= Carleton Immersive Media Studio =

Academic unit within Carleton University

Established in 2002, Carleton Immersive Media Studio (CIMS) is a Carleton University Research Centre within the School of Architecture. The CIMS research agenda is based on the intertwining of content creation and applied research, allowing each to affect and inform the other. With a twofold aim of building upon existing and burgeoning Canadian digital media and technology and being situated alongside Canada's social and cultural commitment, CIMS research projects privilege content and user-driven research that is enabled by technology.

==Research Projects==

===Rideau Chapel===
In the program Digital Architecture Reconstruction Program 1.0 (DARP), CIMS re-visited the site of the Convent of Our Lady of the Sacred Heart site in Ottawa, Ontario, Canada, a building demolished in 1972, in order to resurrect a story with intertwining points of view of historical preservation, community activism and the role of digital documentation. The interior of the Rideau Street Chapel was digitally reconstructed by CIMS using various diverse technologies such as laser scanning, photogrammetry and 3D modeling.

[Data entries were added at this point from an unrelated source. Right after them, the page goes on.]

-- ==== Sys2Proof/Machine/HostText.lean ====
section
/-! DEFINITION. What the host issues: the command lines of 30_encoding.md section 5 (R50 to R56) and the entries of `load` and
`save` (R55, R57). It stands beside the machine and no step reads it. Text is a list of characters. The layout of the save
file is out of scope (00_scope.md R5, 93_implementation_defined.md I4): `load` and `save` are given by their entries. -/

namespace Sys2Proof.Machine

/-- A line or a token of host text. -/
abbrev Text := List Char

/-- The characters that delimit tokens. R50 says only "whitespace-delimited"; DESIGN CHOICE (log entry 6). -/
def isSpace (c : Char) : Bool := c == ' ' || c == '\t' || c == '\r' || c == '\n'

/-- The tokens of the rest of a line, after the characters (reversed) of a token already begun. -/
def tokensFrom (cur : Text) : Text → List Text
  | [] => if cur = [] then [] else [cur.reverse]
  | c :: cs =>
    if isSpace c then
      if cur = [] then tokensFrom [] cs else cur.reverse :: tokensFrom [] cs
    else tokensFrom (c :: cur) cs

/-- R50: the white-space-delimited tokens of a line. -/
def tokens (line : Text) : List Text := tokensFrom [] line

/-- R51, R52: one or more decimal digits read as a decimal number. -/
def decimal (t : Text) : Option Nat :=
  if t ≠ [] ∧ t.all Char.isDigit = true then some (Nat.ofDigitChars 10 t 0) else none

/-- R51: the index of a register ref without its optional prefix. -/
def stripPrefix : Text → Text
  | 'r' :: ds => ds
  | 'R' :: ds => ds
  | ds => ds

/-- R51: a register ref, which must resolve to 0..7. -/
def regRef (t : Text) : Option RegField :=
  match decimal (stripPrefix t) with
  | some n => if n < 8 then some (BitVec.ofNat 4 n) else none
  | none => none

/-- R52: an unsigned integer, 0..4294967295. -/
def unsignedInt (t : Text) : Option Word :=
  match decimal t with
  | some n => if n < 2 ^ 32 then some (BitVec.ofNat 32 n) else none
  | none => none

/-- The keywords of R54. -/
inductive Keyword where
  | add | sub | mul | mov | rand | reset | load | save | showState | help | script | quit | exit
  deriving DecidableEq, Repr

/-- R54, R50: the keyword of a first token in lower case. -/
def keywordOf (t : Text) : Option Keyword :=
  if t = ['a', 'd', 'd'] then some .add
  else if t = ['s', 'u', 'b'] then some .sub
  else if t = ['m', 'u', 'l'] then some .mul
  else if t = ['m', 'o', 'v'] then some .mov
  else if t = ['r', 'a', 'n', 'd'] then some .rand
  else if t = ['r', 'e', 's', 'e', 't'] then some .reset
  else if t = ['l', 'o', 'a', 'd'] then some .load
  else if t = ['s', 'a', 'v', 'e'] then some .save
  else if t = ['s', 'h', 'o', 'w'] then some .showState
  else if t = ['h', 'e', 'l', 'p'] then some .help
  else if t = ['s', 'c', 'r', 'i', 'p', 't'] then some .script
  else if t = ['q', 'u', 'i', 't'] then some .quit
  else if t = ['e', 'x', 'i', 't'] then some .exit
  else none

/-- What the host does with one command line (R53, R54). -/
inductive HostLine where
  /-- One command word is issued. -/
  | issue (i : Instr)
  /-- `load path`: the commands of the file's entries (R55). -/
  | load (path : Text)
  /-- `script path`: the commands of the file's lines (R56). -/
  | script (path : Text)
  /-- `save path`: the snapshot is read, nothing is issued (R57). -/
  | save (path : Text)
  /-- `show` or `help`: nothing is issued. -/
  | display
  /-- `quit` or `exit`: nothing further is issued (R97). -/
  | stop
  /-- A usage error: reported (R53). That nothing is issued, where R53 also allows a word with an index out of range, is a
  DESIGN CHOICE (log entry 15). -/
  | usageError
  /-- An unknown keyword: reported (R54). That nothing is issued, where R54 also allows any unallocated opcode, is a DESIGN
  CHOICE (log entry 15). -/
  | unrecognized
  /-- A line with no token: nothing issued. DESIGN CHOICE (log entry 7). -/
  | blank
  deriving DecidableEq, Repr

/-- Why a transcriber gives a line no meaning (R51, R52, I7). Such a line is no HostLine: neither a usage error nor a line that
issues nothing. -/
inductive LineRefusal where
  /-- R52: this unsigned integer operand is spelled as the source does not show. -/
  | operandSpelling (token : Text)
  /-- R51, I7, D19: this register ref is spelled as the source does not show. -/
  | registerSpelling (token : Text)
  deriving DecidableEq, Repr

/-- I7, D19: a register ref that the source neither accepts nor shows rejected. Digits with another character among them (hex,
a sign) and a literal above 4294967295 may be an index in the source's reading; `r8` and `x` (E10) are shown rejected, and with
them every other index above 7 and every token without a digit. Where the line runs is DEDUCED (log entry 8). -/
def unshownIndex (t : Text) : Bool :=
  match decimal (stripPrefix t) with
  | some n => decide (4294967295 < n)
  | none => (stripPrefix t).any Char.isDigit

/-- R51, I7: what a transcriber reads in the place of a register ref: a register, none (a usage error, R53), or a refusal. -/
def readRef (t : Text) : Except LineRefusal (Option RegField) :=
  if unshownIndex t then .error (.registerSpelling t) else .ok (regRef t)

/-- The line of a command with a register ref and an unsigned integer (R54: `add`, `sub`, `mov`). -/
def regIntLine (mk : RegField → Word → Instr) (x k : Text) : Except LineRefusal HostLine :=
  match unsignedInt k with
  | none => .error (.operandSpelling k)
  | some n =>
    match readRef x with
    | .error e => .error e
    | .ok none => .ok .usageError
    | .ok (some r) => .ok (.issue (mk r n))

/-- The line of `rand x a b` (R54). -/
def randLine (x a b : Text) : Except LineRefusal HostLine :=
  match unsignedInt a with
  | none => .error (.operandSpelling a)
  | some m => regIntLine (fun r n => .rand r m n) x b

/-- The line of `mul x y` (R54). -/
def mulLine (x y : Text) : Except LineRefusal HostLine :=
  match readRef x, readRef y with
  | .error e, _ => .error e
  | .ok _, .error e => .error e
  | .ok (some r), .ok (some q) => .ok (.issue (.mul r q))
  | .ok _, .ok _ => .ok .usageError

/-- R53, R54: a keyword with its operand tokens; any other number of operands is a usage error. -/
def keywordLine (k : Keyword) (args : List Text) : Except LineRefusal HostLine :=
  match k, args with
  | .add, [x, n] => regIntLine .add x n
  | .sub, [x, n] => regIntLine .sub x n
  | .mov, [x, n] => regIntLine .mov x n
  | .mul, [x, y] => mulLine x y
  | .rand, [x, a, b] => randLine x a b
  | .reset, [] => .ok (.issue .reset)
  | .load, [path] => .ok (.load path)
  | .save, [path] => .ok (.save path)
  | .script, [path] => .ok (.script path)
  | .showState, [] => .ok .display
  | .help, [] => .ok .display
  | .quit, [] => .ok .stop
  | .exit, [] => .ok .stop
  | _, _ => .ok .usageError

/-- R50: one command line; the keyword is matched without regard to case. -/
def assembleLine (line : Text) : Except LineRefusal HostLine :=
  match tokens line with
  | [] => .ok .blank
  | kw :: args =>
    match keywordOf (kw.map Char.toLower) with
    | none => .ok .unrecognized
    | some k => keywordLine k args

/-- The commands a line issues at once. A refused line (R52) is no HostLine, so nothing is said of what it issues. DESIGN CHOICE
(log entry 15): an unknown keyword and a usage error issue nothing, where R54 and R53 also allow a word that the AFU turns
away. -/
def issuedBy : HostLine → List Instr
  | .issue i => [i]
  | .load _ | .script _ | .save _ | .display | .stop | .usageError | .unrecognized | .blank => []

/-- A line refused by name and line (R52): its number in the file, its text, and why. -/
structure RefusedLine where
  number : Nat
  line : Text
  reason : LineRefusal
  deriving DecidableEq, Repr

/-- The line with the given number of a program text: what the host does with it, or its refusal by name and line (R52). -/
def numberedLine (number : Nat) (line : Text) : Except RefusedLine HostLine :=
  match assembleLine line with
  | .ok h => .ok h
  | .error r => .error { number := number, line := line, reason := r }

/-- R56: a script line is skipped iff, its leading white space trimmed, it is empty or begins with `#`. -/
def scriptSkips (line : Text) : Bool :=
  match line.dropWhile isSpace with
  | [] => true
  | c :: _ => c == '#'

/-- R56, R52: the lines of a script from the one with the given number on, each treated as a command line; the first refused
line refuses the script, since the state after it is unknown. Skipped lines are numbered too (log entry 13). -/
def scriptFrom : Nat → List Text → Except RefusedLine (List HostLine)
  | _, [] => .ok []
  | number, line :: rest =>
    if scriptSkips line then scriptFrom (number + 1) rest
    else
      match numberedLine number line with
      | .error r => .error r
      | .ok h => (scriptFrom (number + 1) rest).map (h :: ·)

/-- R56: the lines of a script; the first has number 1 (log entry 13). -/
def scriptLines (lines : List Text) : Except RefusedLine (List HostLine) := scriptFrom 1 lines

/-! ### Spellings of this spec for words no keyword issues (R58) -/

/-- A token that ends in a comma, without it (R58; that the comma ends the token is a DESIGN CHOICE, log entry 14). -/
def stripComma (t : Text) : Option Text :=
  match t.reverse with
  | ',' :: cs => some cs.reverse
  | _ => none

/-- R58: `r<i>` with i in 0..7, the index read as R51 reads one (DESIGN CHOICE, log entry 14). -/
def toolReg : Text → Option RegField
  | 'r' :: ds => regRef ('r' :: ds)
  | _ => none

/-- A binary digit. -/
def bitValue (c : Char) : Option Bool :=
  if c = '0' then some false else if c = '1' then some true else none

/-- R58: a four-bit literal `0bNZCV`. -/
def toolFlags : Text → Option FlagField
  | ['0', 'b', n, z, c, v] => do
    let n ← bitValue n
    let z ← bitValue z
    let c ← bitValue c
    let v ← bitValue v
    some (BitVec.ofBool n ++ BitVec.ofBool z ++ BitVec.ofBool c ++ BitVec.ofBool v)
  | _ => none

/-- R58: the value below 16 whose hexadecimal digit a character is, in either case (DESIGN CHOICE, log entry 14). -/
def hexValue (c : Char) : Option Nat := (List.range 16).find? fun n => Nat.digitChar n == c.toLower

/-- R58: `0x` and exactly twenty hexadecimal digits, most significant first. -/
def toolWordLiteral : Text → Option Command
  | '0' :: 'x' :: ds =>
    if ds.length = 20 then
      (ds.foldlM (fun n c => (hexValue c).map fun d => 16 * n + d) 0).map (BitVec.ofNat 80)
    else none
  | _ => none

/-- R58: the command word of a line `WREG r<i>, v`, `WFLG m, f` or `.word 0x<20 hex digits>` of a test program or of host
tooling. The interpreter of the source accepts none of them: assembleLine does not call this. DESIGN CHOICE (log entry 14): the
value v of WREG, for which R58 gives no literal form, is R52's decimal digits, so a hex v is not read; and a line spelled in any
other way than R58 writes it has no word. -/
def toolLine (line : Text) : Option Command :=
  match tokens line with
  | [kw, a, b] =>
    if kw = ['W', 'R', 'E', 'G'] then do
      let r ← (stripComma a).bind toolReg
      let v ← unsignedInt b
      some (encode (.wreg r v))
    else if kw = ['W', 'F', 'L', 'G'] then do
      let m ← (stripComma a).bind toolFlags
      let f ← toolFlags b
      some (encode (.wflg m f))
    else none
  | [kw, a] => if kw = ['.', 'w', 'o', 'r', 'd'] then toolWordLiteral a else none
  | _ => none

/-! ### `load` and `save` (R55, R57) -/

/-- The flag keys (R55). -/
inductive FlagName where
  | n | z | c | v
  deriving DecidableEq, Repr

/-- The flag's bit in the packing of R20. -/
def flagBit : FlagName → Nat
  | .n => 3
  | .z => 2
  | .c => 1
  | .v => 0

/-- A `key=value` line of a save file (R55). A value that is no 32-bit value or no single bit is not modelled (I5). -/
inductive LoadEntry where
  /-- The key `r<i>`, for any index. -/
  | reg (i : Nat) (v : Word)
  /-- A flag key. -/
  | flag (f : FlagName) (b : Bool)
  /-- An unknown key. -/
  | other
  deriving DecidableEq, Repr

/-- The mask that selects one flag alone (R20, R55). -/
def flagMask : FlagName → FlagField
  | .n => 0b1000
  | .z => 0b0100
  | .c => 0b0010
  | .v => 0b0001

/-- R55: the one-flag WFLG of a flag key, the value in that flag's bit position. -/
def flagCommand (f : FlagName) (b : Bool) : Instr := .wflg (flagMask f) (if b then flagMask f else 0)

/-- R55: the command of one entry; none for an unknown key or a register key outside 0..7. -/
def entryCommands : LoadEntry → List Instr
  | .reg i v => if i < 8 then [.wreg (BitVec.ofNat 4 i) v] else []
  | .flag f b => [flagCommand f b]
  | .other => []

/-- R55: the commands of a `load`, in file order. -/
def loadCommands (es : List LoadEntry) : List Instr := es.flatMap entryCommands

/-- R57: the entries a `save` writes from the snapshot; the turn counter is not among them. -/
def saveEntries (o : OutPorts) : List LoadEntry :=
  (List.finRange 8).map (fun i => .reg i.val o.snapRegs[i]) ++
    [FlagName.n, .z, .c, .v].map fun f => .flag f (o.snapFlags.getLsbD (flagBit f))

/-- R81: the other form of a `load` of a whole snapshot, one WREG per register and one WFLG of all four flags. -/
def loadWhole (o : OutPorts) : List Instr :=
  (List.finRange 8).map (fun i => .wreg (BitVec.ofNat 4 i.val) o.snapRegs[i]) ++ [.wflg 0xF o.snapFlags]

end Sys2Proof.Machine
end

===Boulevard St. Laurent===
In a second Canadian Heritage funded project (DARP 2.0) the existing condition under investigation was the urban area of lower Boulevard St. Laurent in Montreal, Quebec, Canada. As this area is currently undergoing urban and commercial redevelopment, this project served both to document a pivotal time in its history and the potential to project a future of the site that is of interest to city officials, personal stakeholders and the community alike.

===Salk Institute===
CIMS also undertook the digital reconstruction of the Salk Institute in La Jolla, California as part of a real-time demonstration in collaboration with the National Research Council Canada, Communications Research Centre Canada and CANARIE at iGrid 2005. In efforts to showcase the 10Gb User Controlled Light Path, the model of building was used to assess and confirm digital content production processes and the exchange of large data sets in real-time over long distances. Documentation of existing conditions of the Salk Institute was used to enhance and make more accurate the original model built in Ottawa.

===Eucalyptus===
Technologies concerning virtual classroom-type scenarios are not a new invention. However, the onset of intelligent network infrastructure and user controlled lightpaths is. This CANARIE funded research program is in partnership with the Communications Research Centre of Canada (CRC) and the National Research Council, Broadband Visual Communication research group (NRC-BVC). It intends to develop the tools necessary to allow architects and designers at multiple locations to collaborate in real-time by sharing computational resources, geometry datasets and multimedia content utilizing the UCLP on CA*net4 and Service Oriented Architecture that allows simultaneous shared access to visualization, modeling, and visual communication tools.